Granted, not every relationship has to start with deep physical attraction.

But if it’s not growing at all, maybe you’re looking at a dead-on-arrival relationship because you like the idea of ​​him better than him.

9. You see no future

Daydreaming is one of life’s joys. And when you’re dating someone you’re looking forward to, show them often.

But if your current plus one rarely appears in your dreams, or it’s hard to imagine that he’ll be in your life five years from now, he’s probably not someone you should start a serious relationship with.

10. They ignore warning signs

Ignoring warning signs works both ways. Some people do it when they’re head over heels and don’t want to acknowledge possible pitfalls.

We miss her even when we know deep down that the relationship has no future.

You know you’ll never get close enough to have his problems affect your life, so you don’t waste energy getting upset about them.

11. You don’t remember things from his life

People usually spend time improving their verbal skills. We associate intelligence with a large vocabulary, quick-wittedness and fluency in speech.

But what many people forget is that listening is just as important as talking. In addition, the way we listen to a person can indicate our feelings for them.

When we really like someone, we hold on to their every word. We remember what they say.

On the other hand, when we engage with people who mean little to us, we quickly forget what they are saying and rarely remember details of their lives.

If Mr. Plus-One remains a mystery to you even though you vaguely remember him telling you things about his life, it indicates that you are not into him.
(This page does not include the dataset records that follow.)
-- ==== Sys2Proof/Certificates/Slice0/Obligations.lean ====
section
/-! DEFINITION. The statements for the provers. Each docstring names the rules of the manual that the statement formalises. -/

section

open Sys2Proof Sys2Proof.Machine

/-! ## Words -/

/-- Words written out from the encodings of R115 to R126 decode to the instructions they stand for, one for most formats; among
them are the manual's own examples 0x9A02_4689, 0x60D0_0003, 0x5A00_0001 and 0xF284_A850, the last with a record of 1, 2, 3 and 4. -/
def Obligations.WordsDecode : Prop :=
  decodeTableWord 32 0x0031080A = some (.sltu 3 2 2) ∧
  decodeTableWord 32 0x02311234 = some (.addi 3 2 0x1234) ∧
  decodeTableWord 32 0x26A28B7F = some (.ldZ64 10 5 1 3 0x7F) ∧
  decodeTableWord 32 0x5C108004 = some (.loop .B 1 4) ∧
  decodeTableWord 32 0x60D00003 = some (.brPt 1 2 true) ∧
  decodeTableWord 32 0x5A000001 = some .eret ∧
  decodeTableWord 32 0x9A024689 = some (.fmaF32 1 2 3 4 2 false true) ∧
  decodeTableWord 160 0x00000004000000030000000200000001F284A850 = some (.copy 8 9 10 5 ⟨1, 2, 3, 4⟩) ∧
  decodeTableWord 32 0x1E000000 = none

/-- A well-formed instruction reads back from its bytes, with every operand, whatever bytes follow (R67, R115 to R126). -/
def Obligations.EncodingRoundTrip : Prop :=
  ∀ i : Instr, i.wf = true → i.hasWord = true → ∀ rest : List Byte, decode (encode i ++ rest) = .ok (i, rest)

/-- A word of a reserved major is no instruction, whatever its other bits and whatever follows (R104, R121). -/
def Obligations.ReservedMajors : Prop :=
  ∀ w m : Nat, w < 2 ^ 32 → m ∈ [0x0E, 0x0F, 0x3C, 0x3D, 0x3E, 0x3F, 0x74, 0x75, 0x76, 0x77, 0x7D, 0x7E, 0x7F] → w / 2 ^ 25 = m →
    ∀ bs : List Byte, ∃ e, decode (bytesOfWord32 w ++ bs) = .error e

/-! ## Scalar arithmetic -/

/-- R134 but for its products: the register group's sums, bitwise forms, shifts and comparisons, on the registers read as signed or
unsigned numbers. Nothing else changes but the slice's passing, and a write to g0 is discarded (R132). -/
def Obligations.ScalarBinary : Prop :=
  ∀ (s : State) (d a b : Fin 32), ControlReady s [a, b] [] →
    let x := (s.ctx.getG a).toInt
    let y := (s.ctx.getG b).toInt
    let ux := (s.ctx.getG a).toNat
    let uy := (s.ctx.getG b).toNat
    let n := uy % 64
    let gives (i : Instr) (v : Int) : Prop := Completes i .control s (s.mod (Context.setG d (BitVec.ofInt 64 v)))
    gives (.add d a b) (x + y) ∧ gives (.sub d a b) (x - y) ∧
    gives (.and d a b) (ux &&& uy : Nat) ∧ gives (.or d a b) (ux ||| uy : Nat) ∧ gives (.xor d a b) (ux ^^^ uy : Nat) ∧
    gives (.andn d a b) (ux &&& (2 ^ 64 - 1 - uy) : Nat) ∧
    gives (.shl d a b) (ux * 2 ^ n : Nat) ∧ gives (.shr d a b) (ux / 2 ^ n : Nat) ∧ gives (.sra d a b) (x / 2 ^ n) ∧
    gives (.slt d a b) (if x < y then 1 else 0) ∧ gives (.sltu d a b) (if ux < uy then 1 else 0) ∧
    gives (.min d a b) (min x y) ∧ gives (.minu d a b) (min ux uy : Nat) ∧ gives (.max d a b) (max x y) ∧ gives (.maxu d a b) (max ux uy : Nat) ∧
    (∀ k : Fin 8, gives (.addsh d a b k) (x + y * 2 ^ k.val))

/-- R134's products, and R135: truncated signed and floored unsigned quotients and remainders, with the corners of its table. -/
def Obligations.ScalarProductsAndQuotients : Prop :=
  ∀ (s : State) (d a b : Fin 32), ControlReady s [a, b] [] →
    let x := (s.ctx.getG a).toInt
    let y := (s.ctx.getG b).toInt
    let ux := (s.ctx.getG a).toNat
    let uy := (s.ctx.getG b).toNat
    let gives (i : Instr) (v : Int) : Prop := Completes i .control s (s.mod (Context.setG d (BitVec.ofInt 64 v)))
    gives (.mul d a b) (x * y) ∧ gives (.mulh d a b) (x * y / 2 ^ 64) ∧ gives (.mulhu d a b) (ux * uy / 2 ^ 64 : Nat) ∧
    gives (.div d a b) (if y = 0 then -1 else x.tdiv y) ∧ gives (.rem d a b) (if y = 0 then x else x - x.tdiv y * y) ∧
    gives (.divu d a b) (if uy = 0 then 2 ^ 64 - 1 else (ux / uy : Nat)) ∧
    gives (.remu d a b) (if uy = 0 then ux else (ux - ux / uy * uy : Nat)) ∧
    (x = -2 ^ 63 → y = -1 → gives (.div d a b) (-2 ^ 63) ∧ gives (.rem d a b) 0)

/-- CLZ, POPC and SEL of R134. CLZ is given by the bounds of its operand, so its count of 64 for zero is included. -/
def Obligations.ScalarCountsAndSelect : Prop :=
  (∀ (s : State) (d a : Fin 32) (n : Nat), ControlReady s [a] [] → n ≤ 64 → (s.ctx.getG a).toNat < 2 ^ (64 - n) →
    (n < 64 → 2 ^ (63 - n) ≤ (s.ctx.getG a).toNat) →
    Completes (.clz d a) .control s (s.mod (Context.setG d (BitVec.ofNat 64 n)))) ∧
  (∀ (s : State) (d a : Fin 32), ControlReady s [a] [] →
    Completes (.popc d a) .control s
      (s.mod (Context.setG d (BitVec.ofNat 64 ((List.range 64).countP (fun i => (s.ctx.getG a).getLsbD i)))))) ∧
  (∀ (s : State) (d a b : Fin 32) (c : Fin 4), ControlReady s [a, b] [c] →
    Completes (.sel d a b c) .control s
      (s.mod (Context.setG d (if s.ctx.getC c then s.ctx.getG a else s.ctx.getG b))))

/-- R136: the immediate forms, on the immediate read as a signed number. -/
def Obligations.ScalarImmediates : Prop :=
  ∀ (s : State) (d a : Fin 32), ControlReady s [a] [] →
    let x := (s.ctx.getG a).toInt
    let ux := (s.ctx.getG a).toNat
    let gives (i : Instr) (v : Int) : Prop := Completes i .control s (s.mod (Context.setG d (BitVec.ofInt 64 v)))
    (∀ i : BitVec 15,
      let ui := (i.toInt % 2 ^ 64).toNat
      gives (.addi d a i) (x + i.toInt) ∧ gives (.andi d a i) (ux &&& ui : Nat) ∧ gives (.ori d a i) (ux ||| ui : Nat) ∧
      gives (.xori d a i) (ux ^^^ ui : Nat)) ∧
    (∀ n : Fin 64, gives (.shli d a n) (ux * 2 ^ n.val : Nat) ∧ gives (.shri d a n) (ux / 2 ^ n.val : Nat) ∧ gives (.srai d a n) (x / 2 ^ n.val))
If you have to, go out with him for now. But make sure he understands that you don’t see the relationship going anywhere.

More related articles

The 15 Biggest Turn-Offs for Women

9 main differences between love and infatuation

11 firm but friendly tips for breaking up and pulling apart

12. You haven’t solved your own problems

There is no person without problems. We all have them, and they will shape our lives in small ways for the rest of our lives.

At the same time, it’s important to work on the whopper problems—the huge ones that keep you from being the best you possible. They cloud your judgment and change your behavior.

People who let their shadow selves command the ship are not themselves in a way.

These ingrained hiccups play a significant role in the trajectory of your love life. They serve as the BC/AD demarcation line in your life. Life before solving your problems and after.

The men who come into the BC (pre-counseling) part of your life may fall under for now because in your AD (post-deconstruction) phase you will be a different person.

13. You’re still in the apps

If you’re still active on dating apps and dating people, there’s a better-than-average chance you’ll like the idea of ​​the man in question. If you fancy him, you would pause your accounts.

A lot of people find excuses for maintaining profiles after they start dating someone, but they always seem suspicious. The same rule applies to you.

Husband and wife at a party I like him or just the idea of ​​him

Here’s the bottom line: if you’re still active in the apps, you’re still open. And if you’re still available, the person you’re dating right now is probably not the right one for you.

I like him but I don’t want to go out with him, now what?

It’s an undeniable… friendship. You like the guy and you enjoy him, but in a platonic way. What now?

The answer depends on how he feels about you and what the situation is.

If he’s into you a lot more than you’re into him, it’s best to call it quits and try to put him in the friend zone. However, beware that he may “hate” you. If you’re both comfortable with the situation as it is, there’s no need to change for now. You can also tell him exactly how you’re feeling and see where the conversation is going. let him decide

Don’t feel bad if you end up with someone you like. It is normal. We would guess that most people have at least one of these relationships in their lives.

Just don’t let it get too far or be unkind about the breakup. Otherwise, learn from the experience and move on. Good luck out there!

did you ask yourself "do I like him or just the idea of ​​him?" Then maybe you should really think about it.  Look at these 13 signs and answer your question.